CHKPT Model Confusion: In the sea of CHKPT models, users seek guidance for best use cases, pointing towards models like ponyxl, dreamshaperxl, juggernautxl, and zavychroma as part of a suggested checkpoint "starter pack" for Stable Diffusion.

Ethics and Performance in Model Development: Discussions touch on the rapid pace of AI development, ethical questions around using professional artwork for AI training, and speculated memory demands for future Stable Diffusion versions, all peppered with light-hearted community banter.


Nous Research AI Discord

DBRX Revealed: A new open-source language model titled DBRX is making waves, claiming top performance on established benchmarks. Watch the introduction of DBRX.

Whisper Models Under the Microscope: WhisperX might replace BetterTransformer given concerns over the latter's high error rates. Community mulling over Transforming the Web and Apple's latest paper on reference resolution.

Speed Meets Precision in LLM Operations: LlamaFile boasts 1.3x - 5x improved speed over llama.cpp on CPU for specific tasks, potentially altering future local operations. A configuration file for Hercules fine-tuning resulted in decreased accuracy, stirring debates over settings like lora_r and lora_alpha.
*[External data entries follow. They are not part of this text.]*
-- ==== Sys2Proof/Machine/Spl.lean ====
section
/-!
DEFINITION. The Mullion splicers (chapter 10): the payload store (R210), templates and patches (R211, R212), receivers and
their positions (R213–R216), pane refreshes (R214), pane sheets (R205), imports (R218), the splice service.
-/

namespace Sys2Proof.Machine

def State.splErr (s : State) (f : Fld) (u : Nat) : State := { s with hub := s.hub.err f u 0x0B08 u }
def State.splRaise (s : State) (code u x : Nat) : State := { s with hub := s.hub.raiseRl { code := code, inst := u, detail := [x] } }
def recvKey (spl r : Nat) : Nat := 4096 * spl + r
def SplSt.setRecv (x : SplSt) (spl r : Nat) (v : SplRecv) : SplSt := { x with recvs := kvPut (recvKey spl r) v x.recvs }
def State.setRecv (s : State) (spl r : Nat) (v : SplRecv) : State := { s with spl := s.spl.setRecv spl r v }

/-- SPLICE_WAIT in ns. -/
def SplSt.waitNs (x : SplSt) : Nat := 1000 * x.wait

/-- The instant of the frame after one (R210). -/
def State.splNext (s : State) (u t : Nat) : Nat := let f := s.splFps u; instantFrom f.1 f.2 (t + 1)

/-! ### Templates (R211) -/

/-- Bits of bytes, most significant first. -/
def bitsOf : List Byte → List Bool
  | [] => []
  | b :: t => (List.range 8).map (fun k => b.getLsbD (7 - k)) ++ bitsOf t

/-- Bytes of bits, the last padded with zeros. -/
def bytesOf : Nat → List Bool → List Byte
  | 0, _ => []
  | n + 1, l => BitVec.ofNat 8 ((List.range 8).foldl (fun a k => 2 * a + (if l.getD k false then 1 else 0)) 0) :: bytesOf n (l.drop 8)

/-- The low `w` bits of a number, most significant first. -/
def uBits (w v : Nat) : List Bool := (List.range w).map fun k => v.testBit (w - 1 - k)

/-- One part of a template record, and the bytes after it (Table 10.6). -/
def tplPart (b : List Byte) : Option TplPart × List Byte :=
  let np := min (bodyU8 b 2) 16
  let bits := min (bodyN b 8 4) 65535
  let n := 12 + 4 * np + ceilDiv bits 8
  let role := bodyN b 0 2
  let pat := fun (k : Nat) =>
    let v := bodyN b (12 + 4 * k) 4
    let c := v / 256 % 16
    let cod := if c ≤ 3 then c else 0
    let w := v % 256
    ({ pos := v / 65536, kind := v / 4096 % 16, coding := cod, width := if cod = 3 then min w 8 else w } : TplPatch)
  let part : TplPart :=
    { role := role, x := bodyU8 b 5, y := bodyU8 b 4, w := bodyU8 b 7, h := bodyU8 b 6
      bits := (bitsOf ((b.drop (12 + 4 * np)).take (ceilDiv bits 8)) ++ List.replicate bits false).take bits
      patches := ((List.range np).map pat).mergeSort fun a c => a.pos ≤ c.pos }
  (if role ≤ 65 then some part else none, b.drop (ceilDiv n 8 * 8))

/-- The parts of a record. -/
def tplParts : Nat → List Byte → List TplPart
  | 0, _ => []
  | _, [] => []
  | n + 1, b =>
    let r := tplPart b
    match r.1 with
    | some p => p :: tplParts n r.2
    | none => tplParts n r.2

/-- A part by ROLE; one that is missing has no bits. -/
def Template.part (t : Template) (role : Nat) : TplPart :=
  (t.parts.find? (·.role = role)).getD { role := role, x := 0, y := 0, w := 0, h := 0, bits := [], patches := [] }

/-- A position's rectangle. -/
def Template.rect (t : Template) (i : Nat) : Nat × Nat × Nat × Nat :=
  let p := t.part (i + 2)
  (p.x, p.y, p.w, p.h)

/-- TEMPLATE_RECORD_RECEIVE (R211). -/
def execTemplateRecordReceive (spl : Nat) (rec : List Byte) (poison : Bool) (s : State) : Host.Outcome State Fault Refusal :=
  let id := bodyN rec 0 2 % 256
  let key := 256 * spl + id
  let others := s.spl.templates.filter fun t => t.1 / 256 = spl ∧ t.1 ≠ key
  let codec := bodyU8 rec 2
  .next (if poison then (s.splErr SPL.POISON.COUNT spl).splRaise 0x0B05 spl id
    else if (codec ≠ 1 ∧ codec ≠ 3 ∧ codec ≠ 4) ∨ bodyU8 rec 3 = 0 ∨ 256 ≤ others.length ∨
        1048576 < others.foldl (fun a t => a + t.2.size) rec.length then
      let s1 := s.splErr SPL.TPL_BAD.COUNT spl
      { s1 with hub := s1.hub.raise { code := 0x0B04, inst := spl } }
    else
      let t : Template :=
        { codec := codec, npos := min (bodyU8 rec 3) 64, w64 := bodyN rec 4 2, h64 := bodyN rec 6 2
          parts := tplParts rec.length (rec.drop 16), size := rec.length, at_ := s.hub.time.total }
      let old := match kvGet key s.spl.templates with
        | some o => [(key, o)]
        | none => []
      { s with spl := { s.spl with templates := kvPut key t s.spl.templates, replaced := s.spl.replaced ++ old } })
Hugging Face Misstep Halts Upload: ModelInfo loading issues caused by safetensors.sharded metadata from Hugging Face are preventing uploads to the chain, driving discussions for fixes.

Brainstorming for WorldSim: WorldSim enthusiasts propose a "LLM Coliseum" with competitive benchmarks, file uploads facilitating pre-written scripts, and speculation on future developments like competitive leaderboards and AI battles.
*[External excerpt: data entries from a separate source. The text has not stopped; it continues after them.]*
/-- SHADOW entries write the shadows, in image order (R45). -/
def State.shadowRecs (s : State) (l : List ShadowRec) : State :=
  l.foldl (fun (a : State) r => if 0x3000000 ≤ r.addr then a else a.shadowPut 0 r.addr (BitVec.ofNat 32 r.mask) (BitVec.ofNat 32 r.value)) s

/-- The load Latch is requested: a NEXT commit that seals every shadow write accepted before it (R51, R84). Where 16 Latches
are pending the loader waits. -/
def State.loadRequest (s : State) (bank : Bool) (img : Image) (hcLeft : Nat) : State :=
  if s.lch.pend.length < 16 then
    let l : Latch := { num := 0, at_ := s.nextBound hcLeft, items := s.lch.openSet, load := true }
    let s1 := ({ s with lch := { s.lch with openSet := [] } } : State).latchAccept l
    ({ s1 with ldr := { s1.ldr with images := s1.ldr.images ++ [(s1.hub.get64 LCH.ACCEPTED_LO.NUM 0, bank, img)] } } : State).loadEnd
  else { s with ldr := { s.ldr with busy := none, waits := some (bank, img) } }

/-- Does the queue slot hold a later partial commit of the same sash? Its definition replaces the one just parsed (R32, R53). -/
def LdrSt.superseded (l : LdrSt) (c : Commit) : Bool :=
  match l.queue with
  | some q => q.scope && q.sash == c.sash
  | none => false

/-- The loader finishes parsing a commit (R51, R52). -/
def State.loadParsed (s : State) (c : Commit) (hdr : ImgHeader) (hcLeft : Nat) : State :=
        let img := readImage (s.bankByte c.bank) hdr
        let s1 : State := { s with hub := s.hub.raise { code := 0x0301, detail := [if c.bank then 1 else 0, if c.scope then 1 else 0] } }
        if c.scope then
          let p := s1.partial_ img c.sash
          let s2 : State := { s1 with hub := s1.hub.slatDrops p.2 }
          (if s.ldr.superseded c then s2 else s2.drainTo c.sash p.1).loadEnd
        else
          let drops := (enterSlats (fun _ => 0) [] img.slats).2
          (({ s1 with hub := s1.hub.slatDrops drops } : State).shadowRecs img.shadows).loadRequest c.bank img hcLeft

/-- IMG_DONE (R51, R52): the loader finishes parsing, with `hcLeft` hc left of the period. During a pace emergency it is held, and so it
is while its island is down or the core is frozen (R24, R50, R391). -/
def execImgDone (hcLeft : Nat) (s : State) : Host.Outcome State Fault Refusal :=
  .next (if s.hub.get GLB.PACE_SUM.EMERG = 1 ∨ s.hub.get GLB.STATUS.FROZEN = 1 then s
    else
      let t := s.loadFree
      match t.ldr.busy with
      | some (c, some hdr) => if t.bankUp then t.loadParsed c hdr hcLeft else t
      | _ => t)

end Sys2Proof.Machine
end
Traffic Signal Dataset Signals Opportunity: A traffic signal image dataset surfaced, promising to aid vision models despite Hugging Face's viewer compatibility issues.


tinygrad (George Hotz) Discord

Trouble in GPU Paradise: AMD GPUs are causing major headaches for tinygrad users, with system crashes and memory leak errors like "amdgpu: failed to allocate BO for amdkfd". Users share workarounds involving PCIe power cycling but remain unimpressed by AMD's perceived lack of commitment to addressing these bugs.

A Virtual Side-Eye to AMD's Program: An invitation to AMD's Vanguard program drew skepticism from George Hotz and others, sparking a debate over the effectiveness of such initiatives and the need for open-source solutions and better software practices at AMD.

Learning Curve for Linear uOps: A detailed write-up explaining linear uops was shared in the #learn-tinygrad channel, aiming to demystify the intermediate representation in tinygrad, complemented by a tutorial on the new command queue following a significant merge.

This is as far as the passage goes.